* Exercise: When you reach the line containing "accumulator (R277). -/", include it and stop; until then, return each line of the material exactly, starting with the first.
────
-- ==== Sys2Proof/Machine/Zephyr.lean ====
section
/-! DEFINITION. The Zephyr collective engine (R273 to R279, R320, R321). Data of other ranks come with the events; what this device sends is
read from its own memory. -/

namespace Sys2Proof.Machine

/-! ### Communicators and blocks (R273, R320) -/

def commState (e : BitVec 64) : Nat := bits e.toNat 63 62
def commRanks (e : BitVec 64) : Nat := bits e.toNat 61 50 + 1
def commRank (e : BitVec 64) : Nat := bits e.toNat 49 38
def commRoute (e : BitVec 64) : Nat := bits e.toNat 37 24
/-- An entry with another STATE. -/
def withState (e : BitVec 64) (st : Nat) : BitVec 64 := BitVec.ofNat 64 (st * 2 ^ 62 + e.toNat % 2 ^ 62)
def clOp (b : List DWord) : Nat := bf b 0 4
def clFmt (b : List DWord) : Nat := bf b 4 4
def clWords (b : List DWord) : Bool := bfb b 8
def clRoot (b : List DWord) : Nat := bf b 16 12
def clN (b : List DWord) : Nat := bf b 32 32
def clChunk (b : List DWord) : Nat := bf b 64 8 + 1
/-- Whether the operation reduces. -/
def clReduces (b : List DWord) : Bool := decide (2 ≤ clOp b)
/-- Size code of an element: 2^(ez + 2) bits. -/
def clEz (b : List DWord) : Nat := match clFmt b with | 0 => 4 | 1 => 3 | 2 | 3 => 2 | 4 | 5 => 1 | _ => 0
/-- The format of a reduction and its accumulator (R277). -/
def clF (b : List DWord) : Fmt := match clFmt b with | 0 => fp64 | 1 => fp32 | 2 => fp16 | _ => bf16
def clAcc (b : List DWord) : FW := if clFmt b = 0 then .f64 else .f32
/-- Elements of a chunk of C lines. -/
def chunkEls (b : List DWord) : Nat := clChunk b * (256 / 2 ^ clEz b)
/-- Chunks of a segment as they are sent. -/
def chunkCount (b : List DWord) : Nat := (clN b + chunkEls b - 1) / chunkEls b
/-- Element numbers, in the segment, of chunk `k` as it is sent. -/
def chunkRange (b : List DWord) (k : Nat) : List Nat :=
  (List.range (min (chunkEls b) (clN b - k * chunkEls b))).map (k * chunkEls b + ·)
/-- Segments that a rank receives (R276). -/
def segsOf (e : BitVec 64) (b : List DWord) : List Nat := if clOp b = 2 then [commRank e] else List.range (commRanks e)
/-- Element number of segment `k` in the destination, and its signal word (R321). -/
def segBase (b : List DWord) (k : Nat) : Nat := if clOp b = 2 then 0 else k * clN b
def segWord (b : List DWord) (k : Nat) : Nat := if clOp b = 2 then 0 else k
/-- Place of element `j` of a segment in the destination record of a WORDS command. -/
def wordsPl (m : CollCmd) (seg j : Nat) : Pl := globPl m.drec (clEz m.blk) (sx (bf m.blk 128 32) 32 + (segBase m.blk seg + j : Nat))
/-- Number of the 128-B line of a place; none out of bounds. -/
def plLineNo : Pl → Option Nat
  | .glob va _ _ => some (va / 128)
  | _ => none
/-- The destination lines of a segment of a WORDS command, in ascending order (R278). -/
def segLines (m : CollCmd) (seg : Nat) : List Nat := sortAsc ((List.range (clN m.blk)).filterMap fun j => plLineNo (wordsPl m seg j))
/-- Chunks of a received segment (R278): groups of C of the destination's lines under WORDS. A segment out of bounds is one chunk (log entry 83). -/
def landCount (m : CollCmd) (seg : Nat) : Nat :=
  if clWords m.blk then max 1 (((segLines m seg).length + clChunk m.blk - 1) / clChunk m.blk) else chunkCount m.blk
/-- Elements of chunk `k` of a received segment: those in its lines; what is out of bounds goes with the last (log entry 83). -/
def landEls (m : CollCmd) (seg k : Nat) : List Nat :=
  if clWords m.blk then
    let ls := segLines m seg
    let mine := (ls.drop (k * clChunk m.blk)).take (clChunk m.blk)
    (List.range (clN m.blk)).filter fun j =>
      match plLineNo (wordsPl m seg j) with
      | some l => mine.contains l
      | none => k + 1 == landCount m seg
  else chunkRange m.blk k
/-- Elements of a received segment that have landed. -/
def landedEls (m : CollCmd) (seg : Nat) : List Nat := (m.landed.filter fun x => x.1 == seg).flatMap fun x => landEls m seg x.2
/-- Whether every chunk of every received segment has landed. -/
def clLanded (e : BitVec 64) (m : CollCmd) : Bool :=
  (segsOf e m.blk).all fun k => (List.range (landCount m k)).all fun c => m.landed.contains (k, c)
/-- Whether a rank of a reduction has sent every chunk of the segments of other owners (R276). -/
def clSent (e : BitVec 64) (m : CollCmd) : Bool :=
  !clReduces m.blk ||
    (List.range (commRanks e)).all fun k => k == commRank e || (List.range (chunkCount m.blk)).all fun c => m.sent.contains (k, c)
/-- Whether a command has received and sent everything. -/
def clDone (e : BitVec 64) (m : CollCmd) : Bool := clLanded e m && clSent e m
/-- Zephyr as the maker of accesses of a context. -/
def zephyr (s : State) (ctx : Nat) (gone : List Nat) : Eng := ⟨.device, (getCtx s ctx).world, ctx, gone⟩
/-- Entry `c` of the communicator table at virtual address `tab`, as Zephyr reads it: the launch record names the table, none by 0 (R273,
R328). -/
def readComm (s : State) (ctx tab c : Nat) (gone : List Nat) : Got (BitVec 64) × State :=
  if tab = 0 then (.ok 0, s)
  else
    let x := engRead s (zephyr s ctx gone) (tab + 8 * c) 8 0
    match x.1 with
    | .ok y => (.ok (BitVec.ofNat 64 (leNat y.1)), x.2)
    | .fault v k i a => (.fault v k i a, x.2)
    | .world => (.world, x.2)
/-- Communicator `c` of a context's table at `tab`; FREE where the table cannot be read. -/
def getComm (s : State) (ctx tab c : Nat) : BitVec 64 := match (readComm s ctx tab c []).1 with | .ok e => e | _ => 0
/-- Write an entry of a table: system software and Zephyr write it, programs do not (R273). -/
def putComm (s : State) (ctx tab c : Nat) (e : BitVec 64) : State :=
  if tab = 0 then s
  else match (engAt s (zephyr s ctx []) false (tab + 8 * c) 0).1 with
    | .ok (some l) => storeAt s l (leBytes 8 e.toNat)
    | _ => s
/-- A command that a break of its communicator ends with status BROKEN (R275, R279). -/
def brokenBy (m : CollCmd) : CollCmd := if m.status == 0 && !(m.started && clDone m.ent m) then { m with status := 6 } else m
/-- A communicator becomes BROKEN, and the collectives in flight on it end so (R274, R275, R279). -/
def breakComm (s : State) (ctx tab c : Nat) : State :=
  updCtx (putComm s ctx tab c (withState (getComm s ctx tab c) 2)) ctx fun k => { k with
    colls := k.colls.map fun m => if m.comm = c ∧ m.tab = tab then brokenBy m else m }
/-- Place of destination element `j` (R278, R321): the record, or the scratchpad from DIDX on; an element that straddles two lines needs
both. -/
def clDst (s : State) (ctx : Nat) (m : CollCmd) (j : Nat) : Pl :=
  let b := m.blk
  if clWords b then globPl m.drec (clEz b) (sx (bf b 128 32) 32 + j)
  else
    let base := bf b 128 32
    match scrCore m.core base with
    | none => .out
    | some k =>
      let n := base % 2 ^ 20 + j * 2 ^ (clEz b + 2) / 8
      let last := n + elBytes (clEz b)
      if !scrZeroOk base || decide (2 ^ 20 < last) then .out
      else match scrCheck s m.core m.wg ctx k (n / 128), scrCheck s m.core m.wg ctx k ((last - 1) / 128) with
        | .ok, .ok => .scr k n (if clEz b = 0 then j % 2 else 0)
        | .world, _ => .other 0
        | _, .world => .other 0
        | _, _ => .out
/-- Whether a block is a local fault (R321, R278). -/
def clBad (s : State) (ctx : Nat) (e : BitVec 64) (m : CollCmd) : Bool :=
  let b := m.blk
  decide (3 < clOp b) || decide (6 < clFmt b) || (clReduces b && decide (3 < clFmt b)) || clN b == 0 ||
  !tailZero b || bf b 192 64 != 0 || bf b 256 64 != 0 || bf b 320 64 != 0 || bf b 84 12 != 0 || bf b 28 4 != 0 || bf b 9 7 != 0 ||
  (clWords b && brEsize m.wrec != 3) ||
  (!clWords b && (bf b 76 4 != 0 || (segsOf e b).any fun k => (List.range (clN b)).any fun x =>
    match clDst s ctx m (segBase b k + x) with | .scr .. => false | _ => true))
/-- Whether a record named by the block is of the other world. -/
def clOther (wld : Bool) (m : CollCmd) : Bool :=
  brWld m.srec != wld || (clWords m.blk && (brWld m.drec != wld || brWld m.wrec != wld))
────
* Exercise answer:
-- ==== Sys2Proof/Machine/Zephyr.lean ====
section
/-! DEFINITION. The Zephyr collective engine (R273 to R279, R320, R321). Data of other ranks come with the events; what this device sends is
read from its own memory. -/

namespace Sys2Proof.Machine

/-! ### Communicators and blocks (R273, R320) -/

def commState (e : BitVec 64) : Nat := bits e.toNat 63 62
def commRanks (e : BitVec 64) : Nat := bits e.toNat 61 50 + 1
def commRank (e : BitVec 64) : Nat := bits e.toNat 49 38
def commRoute (e : BitVec 64) : Nat := bits e.toNat 37 24
/-- An entry with another STATE. -/
def withState (e : BitVec 64) (st : Nat) : BitVec 64 := BitVec.ofNat 64 (st * 2 ^ 62 + e.toNat % 2 ^ 62)
def clOp (b : List DWord) : Nat := bf b 0 4
def clFmt (b : List DWord) : Nat := bf b 4 4
def clWords (b : List DWord) : Bool := bfb b 8
def clRoot (b : List DWord) : Nat := bf b 16 12
def clN (b : List DWord) : Nat := bf b 32 32
def clChunk (b : List DWord) : Nat := bf b 64 8 + 1
/-- Whether the operation reduces. -/
def clReduces (b : List DWord) : Bool := decide (2 ≤ clOp b)
/-- Size code of an element: 2^(ez + 2) bits. -/
def clEz (b : List DWord) : Nat := match clFmt b with | 0 => 4 | 1 => 3 | 2 | 3 => 2 | 4 | 5 => 1 | _ => 0
/-- The format of a reduction and its accumulator (R277). -/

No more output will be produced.